While their depiction of U.S. power is clear-eyed, they mostly avoid discussing the consequences of it for the various nations in which it was exercised. They offer little about the long-term political, social, or economic consequences for those nations, nor do they explain what that exercise of power meant for the historical evolution of the United States itself.
Whereas the book covers well-trodden historical ground through the end of the Cold War, the final part provides needed coverage of the three decades since the collapse of the Soviet Union. Their answer to the question of whether the United States became more or less controlling in Latin America as a result of its standing as the sole remaining superpower is both – but in different ways.
It has become more interventionist in the war on drugs, going “supply side” by pressing narcotic-producing nations like Peru, Colombia, and Bolivia to adopt policies and accept U.S. military and law enforcement presence to eradicate coca production. But it also intervened in the interest of democratic institutions, sending troops to Haiti to both uphold the democratic election of Jean-Bertrand Aristide and, the following decade, to keep him out of power.

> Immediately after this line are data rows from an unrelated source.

/-- Check 7 of R236. -/
def overlapBad (s : State) (c : Command) (imgs : List (BitVec 512)) : Option Outc :=
  match c with
  | .tperm x =>
    if x.tensor && descsOverlap (Desc.ofImage (imgs.getD 0 0)) (Desc.ofImage (imgs.getD 1 0)) then
      (if !x.bounce then some (outc .overlap x.dhandle 0)
       else if (bounceArea s).2 = 0 then some (outc .capacity 0 0) else none)
    else none
  | _ => none

/-- Checks 3 to 7 of R236 of a transfer whose inline region, if any, begins at `base`. -/
def xferChecks (s : State) (c : Command) (imgs : List (BitVec 512)) (base : Nat) : Option Outc :=
  match lengthBad s c imgs with
  | some d => some (outc .length d 0)
  | none =>
  match xferTypeBad s c imgs with
  | some d => some (outc .typeMismatch d 0)
  | none =>
  match xferShapeBad s c imgs with
  | some (r, t) => some (outc .shapeMismatch (4096 * r + t) 0)
  | none =>
  match (match c with | .inline _ x => inlineWindow s x base | _ => none) with
  | some o => some o
  | none => overlapBad s c imgs

end Sys2Proof.Machine
end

Neoliberalism, in the authors’ estimation, was less a symptom of U.S. hegemony and more a short-lived episode of hemispheric cooperation that eventually foundered on the rocks of nationalism. Finally, distracted by its wars in the Middle East, Washington reverted to its traditional inclination to neglect the region, leaving Latin American nations with greater geopolitical latitude than they possessed prior to the fall of the Berlin Wall.
The Crandalls do not venture far outside the realm of official policymaking in their history. While a book with the subtitle The United States in Latin America could allow many different historical actors to take center stage, the authors demonstrate that in their narrative, the “United States” refers to the United States government.
Social groups, both national and transnational, remain in the background. The reader learns little of the effect on Latin American societies of U.S. capital flows into Latin America in search of markets and raw materials. Likewise, readers wanting a discussion of the cultural hegemony exercised by the northerners over their Latin American neighbors will be dissatisfied.
The way U.S. money, pop cultural exports, and the like shaped Latin American social, familial, and gender norms—and how Latin Americans negotiated those influences—does not factor into the narrative.
Overall, the volume’s 42 short, episodic chapters convey a certain ambiguity about the consequences and meaning of U.S. power in the Western Hemisphere. The Crandalls avoid a defined interpretive framework—such as nationalism, dependency, world systems and the like—in their explanation of events. Some may be impatient with their “explain, don’t justify” approach to historical objectivity. But undergraduates being exposed to the history for the first time will benefit from the Crandalls’ intention to avoid anachronistic moral standards and to encourage readers to make up their minds for themselves.